Amerikanšcina è come dire “roba americana”, “americanate”. E negli anni Venti i cinema dell'Unione Sovietica sono pieni di amerikanšcina, capaci di affascinare tanto la massa quanto l'avanguardia. Gli Stati Uniti rappresentano il dinamismo, l'eccitazione per il nuovo, l'efficienza produttiva, e confezionano ed esportano pellicole di successo. Dato che l'intrattenimento è un ottimo investimento, soprattutto nei primi anni della NEP si tollera la produzione di un filone sovietico all'americana, purché privo di deviazioni ideologiche. Da I diavoletti rossi (1923) al serial Miss Mend (1926), spuntano pellicole che ricorrono a stilemi e generi d'oltreoceano per cavalcare l'onda dell'americanismo, o dell'americanite, a seconda dei punti di vista. Sorge il dubbio che questa moda possa avere radici profonde, che vanno ben oltre la corsa all'industrializzazione.
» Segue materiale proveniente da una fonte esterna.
-- ==== Sys2Proof/Tests/Slice0.lean ====
section
/-! SUPPORT. Small tests. Every expected word, bit, byte, node and codeword is taken from the examples of the command
rules or from the vectors of spec/95, 96 and 97, named at each test; the witnesses show that the hypotheses of each
statement can be met together. -/

namespace Sys2Proof.Tests

open Sys2Proof.Machine

/-! ### Helpers -/

/-- The response word of an answer. -/
def word : Answer → Option PortWord
  | .next t => t.rsp.map Response.word
  | .fault _ => none
  | .refused _ => none

/-- What a reader takes from the state of an answer. -/
def look {α : Type} (f : State → α) : Answer → Option α
  | .next t => some (f t)
  | .fault _ => none
  | .refused _ => none

/-- One step of a state at whose port the word is presented. -/
def ask (w : PortWord) (s : State) : Answer := step (s.withFetchWord 64 w.toNat)

/-- The reset state of a machine with the default sizes and every tie to the left (REF). -/
def fresh : State := State.resetWith Params.ref

/-- A fresh machine with the given bits in slot `a`, in one word. -/
def withBits (a : SlotNo) (bits : List Bool) : State := fresh.setSlot a ⟨bits, 1⟩

/-- `[1,0,1]` in slot 0. -/
def bits101 : State := withBits 0 [true, false, true]

/-- `[1,0,1]` in slot 0, locked by an open stream (V60). -/
def streaming : State := { bits101 with strm := .active 0 0 }

/-- Small sizes: 8-bit words, two slots of at most 16 bits, two queue entries, four symbols, three in the buffer. -/
def tiny : Params := { Params.ref with w := 8, nbc := 2, bcMaxBits := 16, pqCap := 2, symw := 2, sbCap := 3 }

/-- A tiny machine with every container, the queue and the buffer full. -/
def full : State :=
  { State.resetWith tiny with
    slots := [⟨List.replicate 16 true, 2⟩, ⟨List.replicate 16 false, 2⟩]
    pqh := [⟨5, 1⟩, ⟨3, 2⟩]
    sb := [0, 1, 2] }

/-- The queue of the example of PQ.POP (R167). -/
def queue : State := { fresh with pqh := [⟨9, 1⟩, ⟨3, 0⟩, ⟨5, 2⟩] }

/-- The frequency table of the concrete scenario (V3): A 5, B 2, C 1, D 1. -/
def scenario : Table Long := [(65, 5), (66, 2), (67, 1), (68, 1)]

/-- The arena of V30. -/
def nodes30 : List Node :=
  [.leaf 65, .leaf 66, .leaf 67, .leaf 68, .internal 2 3, .internal 1 4, .internal 5 0]

/-- The codewords of V30: A = 1, B = 00, C = 010, D = 011. -/
def cwt30 : Table (List Bool) :=
  [(65, [true]), (66, [false, false]), (67, [false, true, false]), (68, [false, true, true])]

/-- "ABACAD". -/
def abacad : List Sym := [65, 66, 65, 67, 65, 68]

/-- The encoding of "ABACAD" in V30. -/
def bits30 : List Bool := [true, false, false, true, false, true, false, true, false, true, true]

/-- The example codec built, "ABACAD" in the buffer, its encoding in slot 0, a queue, and a stream over slot 1. -/
def built : State :=
  { fresh with
    slots := ⟨bits30, 1⟩ :: ⟨[true], 1⟩ :: List.replicate 14 Container.empty
    strm := .active 1 0
    pqh := [⟨9, 1⟩, ⟨3, 0⟩, ⟨5, 2⟩]
    ft := scenario
    nodes := nodes30
    cwt := cwt30
    sb := abacad }

/-- A command or nothing at the port of a state, the pending inputs replaced. -/
def present (s : State) (is : List Input) : State := { s with inputs := is }

/-! ### WellFormed: an ill-formed term for each check -/

/-- V62: slots with NBC = 4. -/
theorem test_wf_refuses_slots :
    (Instr.bcLen 4).wf { Params.ref with nbc := 4 } = false ∧
    (Instr.bcExtend 0 4).wf { Params.ref with nbc := 4 } = false ∧
    (Instr.bcExtend 4 0).wf { Params.ref with nbc := 4 } = false ∧
    (Instr.hcDecode 15 0).wf { Params.ref with nbc := 4 } = false ∧
    (Instr.hcEncode 4).wf { Params.ref with nbc := 4 } = false ∧
    (Instr.bcLen 3).wf { Params.ref with nbc := 4 } = true := by decide

/-- V61: symbols with SYMW = 7. -/
theorem test_wf_refuses_symbols :
    (Instr.hcFput 1 0x80).wf { Params.ref with symw := 7 } = false ∧
    (Instr.sbPush 0x80).wf { Params.ref with symw := 7 } = false ∧
    (Instr.hcFget 0x80).wf { Params.ref with symw := 7 } = false ∧
    (Instr.hcCwget 0 0x80).wf { Params.ref with symw := 7 } = false ∧
    (Instr.hcFput 1 127).wf { Params.ref with symw := 7 } = true ∧
    (Instr.pqPush 1 128).wf { Params.ref with symw := 7 } = true := by decide

/-- V18: the literal checks of BC.EXTI. -/
theorem test_wf_refuses_literals :
    (Instr.bcExti 0 0 33).wf Params.ref = false ∧ (Instr.bcExti 0 8 3).wf Params.ref = false ∧
    (Instr.bcExti 0 1 0).wf Params.ref = false ∧ (Instr.bcExti 0 0 0).wf Params.ref = true ∧
    (Instr.bcExti 0 0x80000001 32).wf Params.ref = true := by decide

/-! ### Decode: every command's word, written out from the examples and vectors -/

/-- R245 to R247. -/
theorem test_decode_sys :
    decode Params.ref 0x0000000000000000 = .ok .sysNop ∧ decode Params.ref 0x0000000000000001 = .ok .sysReset ∧
    decode Params.ref 0x0000000400000002 = .ok (.sysInfo 4) := by decide

/-- R121 to R133. -/
theorem test_decode_bc :
    decode Params.ref 0x0000006400000310 = .ok (.bcNew 3 100) ∧
    decode Params.ref 0x0000000000010011 = .ok (.bcPush 0 true) ∧
    decode Params.ref 0x0000000000000111 = .ok (.bcPush 1 false) ∧
    decode Params.ref 0x0000000000000012 = .ok (.bcPop 0) ∧
    decode Params.ref 0x0000000300000513 = .ok (.bcGet 5 3) ∧
    decode Params.ref 0x0000000300010514 = .ok (.bcSet 5 3 true) ∧
    decode Params.ref 0x0000000000010015 = .ok (.bcFill 0 true) ∧
    decode Params.ref 0x0000000000007016 = .ok (.bcExtend 0 7) := by decide

/-- R135 to R147. -/
theorem test_decode_bc_rest :
    decode Params.ref 0x0000000500030017 = .ok (.bcExti 0 5 3) ∧
    decode Params.ref 0x8000000100200017 = .ok (.bcExti 0 0x80000001 32) ∧
    decode Params.ref 0x0000000000000018 = .ok (.bcClear 0) ∧
    decode Params.ref 0x0000000000000319 = .ok (.bcLen 3) ∧
    decode Params.ref 0x000000000000011A = .ok (.bcCap 1) ∧
    decode Params.ref 0x000000000000021B = .ok (.bcSopen 2) ∧
    decode Params.ref 0x000000000000001C = .ok .bcSnext ∧
    decode Params.ref 0x000000000000001D = .ok .bcSclose := by decide

/-- R161 to R171, V28. -/
theorem test_decode_pq :
    decode Params.ref 0x0000000000010020 = .ok (.pqCfg true) ∧
    decode Params.ref 0x0000002800070021 = .ok (.pqPush 40 7) ∧
    decode Params.ref 0xFFFFFFFFFFFF0021 = .ok (.pqPush 0xFFFFFFFF 0xFFFF) ∧
    decode Params.ref 0x0000000000000022 = .ok .pqPop ∧
    decode Params.ref 0x0000000000000023 = .ok .pqPeek ∧
    decode Params.ref 0x0000000000000024 = .ok .pqLen := by decide

/-- R191 to R225. -/
theorem test_decode_hc :
    decode Params.ref 0x0000000000000030 = .ok .hcFclr ∧
    decode Params.ref 0x0000000500410031 = .ok (.hcFput 5 65) ∧
    decode Params.ref 0x0000000000410032 = .ok (.hcFget 65) ∧
    decode Params.ref 0x0000000000000033 = .ok .hcBuild ∧
    decode Params.ref 0x0000000000000034 = .ok .hcStat ∧
    decode Params.ref 0x0000000600000035 = .ok (.hcNode 6) ∧
    decode Params.ref 0x0000000000430236 = .ok (.hcCwget 2 67) ∧
    decode Params.ref 0x0000000000000237 = .ok (.hcEncode 2) ∧
    decode Params.ref 0x0000000600001038 = .ok (.hcDecode 1 6) := by decide

/-- R241 to R244. -/
theorem test_decode_sb :
    decode Params.ref 0x0000000000000040 = .ok .sbClr ∧
    decode Params.ref 0x0000000000FF0041 = .ok (.sbPush 255) ∧
    decode Params.ref 0x0000000300000042 = .ok (.sbGet 3) ∧
    decode Params.ref 0x0000000000000043 = .ok .sbLen := by decide

/-- V60: each reason for which a word is refused, by name. -/
theorem test_decode_rejects :
    decode Params.ref 0xFFFFFFFFFFFFFF03 = .error .reservedOpcode ∧
    decode Params.ref 0x0000000000020011 = .error .unusedField ∧
    decode Params.ref 0x000000010000001C = .error .unusedField ∧
    decode { Params.ref with nbc := 4 } 0x0000000000004016 = .error .slotRange ∧
    decode Params.ref 0x0000000101000031 = .error .symbolRange ∧
    decode Params.ref 0x0000000800030017 = .error .literalBits ∧
    decode Params.ref 0x0000000000210017 = .error .literalBits := by decide

/-- The host's entry: the word of a table row as a number. -/
theorem test_decodeTableWord :
    decodeTableWord 64 0x0000000500030017 = some (.bcExti 0 5 3) ∧ decodeTableWord 64 3 = none := by decide

/-! ### The step -/

/-- V60: an ill-formed word is answered ILLEGAL_COMMAND, also while the slot it names is locked. -/
theorem test_step_illegal : word (ask 0x0000000000011011 streaming) = some 7 := by decide

/-- V60: the well-formed word reaches the lock. -/
theorem test_step_busy : word (ask 0x0000000000010011 streaming) = some 9 := by decide

/-- R7, R290: nothing presented, nothing happens; the reset signal empties the machine. -/
theorem test_step_idle_and_reset_signal :
    look id (step built) = some built ∧
    look id (step (present built [.resetSignal])) = some fresh := by decide

/-! ### SYS -/

theorem test_sysNop : word (ask 0 streaming) = some 0 ∧ look State.strm (ask 0 streaming) = some (.active 0 0) := by
  decide

/-- V53. -/
theorem test_sysReset : word (ask 1 built) = some 0 ∧
    look (fun t => (t.slots, t.strm, t.pqh)) (ask 1 built) = some (List.replicate 16 ⟨[], 0⟩, .inactive, []) ∧
    look (fun t => (t.ft, t.nodes, t.sb)) (ask 1 built) = some ([], [], []) ∧
    look State.cwt (ask 1 built) = some [] := by decide

/-- V52. -/
theorem test_sysInfo :
    word (ask 0x0000000200000002 fresh) = some 0x0001000000000000 ∧
    word (ask 0x0000000500000002 fresh) = some 0x0001000000000000 := by decide

theorem test_sysInfo_range : word (ask 0x0000000600000002 fresh) = some 2 := by decide

/-! ### BC -/

/-- V10: 65 bits take two 64-bit words, and the old content is lost. -/
theorem test_bcNew : look (fun t => t.slot 0) (ask 0x0000004100000010 bits101) = some ⟨[], 2⟩ := by decide

/-- V10: above BC_MAXBITS. -/
theorem test_bcNew_bound : word (ask 0x0001000100000010 bits101) = some 8 := by decide

/-- V12: with 8-bit words, bit 8 opens word 1. -/
theorem test_bcPush_opens_word :
    look (fun t => t.slot 0) (exec (.bcPush 0 true) { fresh with
      par := { Params.ref with w := 8 }
      slots := [⟨[true, false, true, false, false, true, false, true], 1⟩] }) =
      some ⟨[true, false, true, false, false, true, false, true, true], 2⟩ := by decide

/-- V22: a full container. -/
theorem test_bcPush_full : word (exec (.bcPush 0 true) full) = some 8 := by decide

theorem test_bcPop : word (ask 0x0000000000000012 bits101) = some 0x0000000100000000 ∧
    look (fun t => t.slot 0) (ask 0x0000000000000012 bits101) = some ⟨[true, false], 1⟩ := by decide

/-- V13. -/
theorem test_bcPop_empty : word (ask 0x0000000000000012 fresh) = some 1 := by decide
Dimostrando grande attenzione verso i comportamenti di massa, sin dal suo esordio alla regia con Il progetto dell'ingegner Pright (1918), Lev Kulešov si fa portavoce di un americanismo critico, che gli permette di interrogarsi su un'etica del consumo cinematografico e di gettare le basi per una specificità sovietica, individuata in primis nel montaggio. La posizione di Kulešov, tuttavia, diventa sempre più polemica, tanto che ne In nome della legge (1926) il regista mostra un americanismo ormai lontanissimo dall'approccio positivo tipico dei film commerciali del periodo, che si trasforma anzi nel mezzo per manifestare un profondo disagio culturale.
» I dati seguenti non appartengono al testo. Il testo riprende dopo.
-- ==== Sys2Proof/Machine/Arithmetic.lean ====
section
/-! DEFINITION. Arithmetic and compare (43_arithmetic.md R150 to R158), binary and decimal. -/

namespace Sys2Proof.Machine

/-- The result of ADC or SBC as the parameters `DECIMAL_INVALID_BCD` and `DECIMAL_NVZ` have it (R157, D11). In decimal
mode, under `draw`, A, N, V, Z and C after an operand that is not valid BCD, or N, V and Z after any operand, are free
values. -/
def settleDecimal (m : Byte) (r : AluResult) (s : State) : AluResult × State :=
  if s.p.d && s.par.decimalInvalidBcd == .draw && (invalidBcd s.a || invalidBcd m) then
    ({ value := Config.freeByte s.draws
       n := Config.freeBit s.draws
       v := Config.freeBit (s.draws + 1)
       z := Config.freeBit (s.draws + 2)
       c := Config.freeBit (s.draws + 3) }, s.setDraws (s.draws + 4))
  else if s.p.d && s.par.decimalNvz == .draw then
    ({ r with
       n := Config.freeBit s.draws
       v := Config.freeBit (s.draws + 1)
       z := Config.freeBit (s.draws + 2) }, s.setDraws (s.draws + 3))
  else (r, s)

/-- A and the flags from the result of ADC or SBC. -/
def writeAlu (m : Byte) (r : AluResult) (s : State) : State :=
  let (r, s) := settleDecimal m r s
  (s.setP (s.p.setAlu r)).setA r.value

/-- ADC (R150). -/
def adc (f : ReadForm) (s : State) : Host.Outcome State Fault Refusal :=
  runRead (fun m s => writeAlu m (if s.p.d then adcDecimal s.a m s.p.c else adcBinary s.a m s.p.c) s) f s

/-- SBC (R151). -/
def sbc (f : ReadForm) (s : State) : Host.Outcome State Fault Refusal :=
  runRead (fun m s => writeAlu m (if s.p.d then sbcDecimal s.a m s.p.c else sbcBinary s.a m s.p.c) s) f s

/-- CMP (R152). -/
def cmp (f : ReadForm) (s : State) : Host.Outcome State Fault Refusal :=
  runRead (fun m s => s.setP (s.p.setCompare s.a m)) f s

/-- CPX (R153). -/
def cpx (f : ReadForm) (s : State) : Host.Outcome State Fault Refusal :=
  runRead (fun m s => s.setP (s.p.setCompare s.x m)) f s

/-- CPY (R154). -/
def cpy (f : ReadForm) (s : State) : Host.Outcome State Fault Refusal :=
  runRead (fun m s => s.setP (s.p.setCompare s.y m)) f s

/-- 69 `ADC #Oper` (R150, R76). -/
def execAdcImm (b : Byte) (s : State) : Host.Outcome State Fault Refusal :=
  adc (.imm b) s

/-- 65 `ADC Oper` (R150, R77). -/
def execAdcZp (b : Byte) (s : State) : Host.Outcome State Fault Refusal :=
  adc (.mem (.zp b)) s

/-- 75 `ADC Oper,X` (R150, R78). -/
def execAdcZpx (b : Byte) (s : State) : Host.Outcome State Fault Refusal :=
  adc (.mem (.zpx b)) s

/-- 6D `ADC Oper` (R150, R80). -/
def execAdcAbs (a : Word) (s : State) : Host.Outcome State Fault Refusal :=
  adc (.mem (.abs a)) s

/-- 7D `ADC Oper,X` (R150, R81). -/
def execAdcAbx (a : Word) (s : State) : Host.Outcome State Fault Refusal :=
  adc (.mem (.abx a)) s

/-- 79 `ADC Oper,Y` (R150, R82). -/
def execAdcAby (a : Word) (s : State) : Host.Outcome State Fault Refusal :=
  adc (.mem (.aby a)) s

/-- 61 `ADC (Oper,X)` (R150, R84). -/
def execAdcIzx (b : Byte) (s : State) : Host.Outcome State Fault Refusal :=
  adc (.mem (.izx b)) s

/-- 71 `ADC (Oper),Y` (R150, R85). -/
def execAdcIzy (b : Byte) (s : State) : Host.Outcome State Fault Refusal :=
  adc (.mem (.izy b)) s

/-- E9 `SBC #Oper` (R151, R76). -/
def execSbcImm (b : Byte) (s : State) : Host.Outcome State Fault Refusal :=
  sbc (.imm b) s

/-- E5 `SBC Oper` (R151, R77). -/
def execSbcZp (b : Byte) (s : State) : Host.Outcome State Fault Refusal :=
  sbc (.mem (.zp b)) s

/-- F5 `SBC Oper,X` (R151, R78). -/
def execSbcZpx (b : Byte) (s : State) : Host.Outcome State Fault Refusal :=
  sbc (.mem (.zpx b)) s

/-- ED `SBC Oper` (R151, R80). -/
def execSbcAbs (a : Word) (s : State) : Host.Outcome State Fault Refusal :=
  sbc (.mem (.abs a)) s

/-- FD `SBC Oper,X` (R151, R81). -/
def execSbcAbx (a : Word) (s : State) : Host.Outcome State Fault Refusal :=
  sbc (.mem (.abx a)) s

/-- F9 `SBC Oper,Y` (R151, R82). -/
def execSbcAby (a : Word) (s : State) : Host.Outcome State Fault Refusal :=
  sbc (.mem (.aby a)) s

/-- E1 `SBC (Oper,X)` (R151, R84). -/
def execSbcIzx (b : Byte) (s : State) : Host.Outcome State Fault Refusal :=
  sbc (.mem (.izx b)) s

/-- F1 `SBC (Oper),Y` (R151, R85). -/
def execSbcIzy (b : Byte) (s : State) : Host.Outcome State Fault Refusal :=
  sbc (.mem (.izy b)) s

/-- C9 `CMP #Oper` (R152, R76). -/
def execCmpImm (b : Byte) (s : State) : Host.Outcome State Fault Refusal :=
  cmp (.imm b) s

/-- C5 `CMP Oper` (R152, R77). -/
def execCmpZp (b : Byte) (s : State) : Host.Outcome State Fault Refusal :=
  cmp (.mem (.zp b)) s

/-- D5 `CMP Oper,X` (R152, R78). -/
def execCmpZpx (b : Byte) (s : State) : Host.Outcome State Fault Refusal :=
  cmp (.mem (.zpx b)) s

/-- CD `CMP Oper` (R152, R80). -/
def execCmpAbs (a : Word) (s : State) : Host.Outcome State Fault Refusal :=
  cmp (.mem (.abs a)) s

/-- DD `CMP Oper,X` (R152, R81). -/
def execCmpAbx (a : Word) (s : State) : Host.Outcome State Fault Refusal :=
  cmp (.mem (.abx a)) s

/-- D9 `CMP Oper,Y` (R152, R82). -/
def execCmpAby (a : Word) (s : State) : Host.Outcome State Fault Refusal :=
  cmp (.mem (.aby a)) s

/-- C1 `CMP (Oper,X)` (R152, R84). -/
def execCmpIzx (b : Byte) (s : State) : Host.Outcome State Fault Refusal :=
  cmp (.mem (.izx b)) s

/-- D1 `CMP (Oper),Y` (R152, R85). -/
def execCmpIzy (b : Byte) (s : State) : Host.Outcome State Fault Refusal :=
  cmp (.mem (.izy b)) s

/-- E0 `CPX #Oper` (R153, R76). -/
def execCpxImm (b : Byte) (s : State) : Host.Outcome State Fault Refusal :=
  cpx (.imm b) s

/-- E4 `CPX Oper` (R153, R77). -/
def execCpxZp (b : Byte) (s : State) : Host.Outcome State Fault Refusal :=
  cpx (.mem (.zp b)) s

/-- EC `CPX Oper` (R153, R80). -/
def execCpxAbs (a : Word) (s : State) : Host.Outcome State Fault Refusal :=
  cpx (.mem (.abs a)) s

/-- C0 `CPY #Oper` (R154, R76). -/
def execCpyImm (b : Byte) (s : State) : Host.Outcome State Fault Refusal :=
  cpy (.imm b) s

/-- C4 `CPY Oper` (R154, R77). -/
def execCpyZp (b : Byte) (s : State) : Host.Outcome State Fault Refusal :=
  cpy (.mem (.zp b)) s

/-- CC `CPY Oper` (R154, R80). -/
def execCpyAbs (a : Word) (s : State) : Host.Outcome State Fault Refusal :=
  cpy (.mem (.abs a)) s

end Sys2Proof.Machine
end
Il film di Kulešov, con sceneggiatura di Viktor Šklovskij, è tratto dal racconto The Unexpected di Jack London, autore notoriamente ossessionato dalla ricerca di una nuova frontiera. L'ambientazione lontana e il ricorso all'immaginario della natura selvaggia permettono una sorta di sovrapposizione culturale, poiché la tensione tra vecchio e nuovo che in Russia fa quasi un tutt'uno con l'arrivo delle idee rivoluzionarie (e permea, prima ancora che il cinema, la letteratura, almeno dalla seconda metà dell'Ottocento), con il concreto verificarsi della rivoluzione viene esasperata in una sorta di mitologia della tabula rasa, che con il concetto di frontiera ha qualcosa in comune - e che può forse fornire una lettura dello smodato interesse per i prodotti culturali d'oltreoceano.
Eppure In nome della legge, come già The Unexpected, è espressione di un cupo pessimismo, di sfiducia e disillusione, della crisi legata all'avvento del progresso, che comporta l'inevitabile messa in discussione dell'ideale. Nel film, la vicenda del processo a Dennin permette la critica di una giustizia vissuta come coercizione e più in generale di un sistema artefatto e retorico che tende pericolosamente alla violenza organizzata. Al di là di precise interpretazioni, come l'individuazione della polemica sull'allora recente codificazione del diritto o quella sul cinema sovietico in quanto istituzione sempre più soffocante, l'archetipica contrapposizione tra wilderness e civilization mutuata da London permette a Kulešov di portare alla luce il disagio culturale nato nel momento in cui, esauritosi lo slancio rivoluzionario, si assiste alla traduzione dell'ideale in sistema e alla sua inevitabile ed irreversibile corruzione. In una manciata d'anni la rapidità dei mutamenti politici, economici e sociali minaccia la sopravvivenza di una mitologia che risulta indispensabile alla causa socialista. In nome della legge è un film della crisi dell'ideale, quella stessa crisi che la produzione di amerikanšcina ha lo scopo di arginare.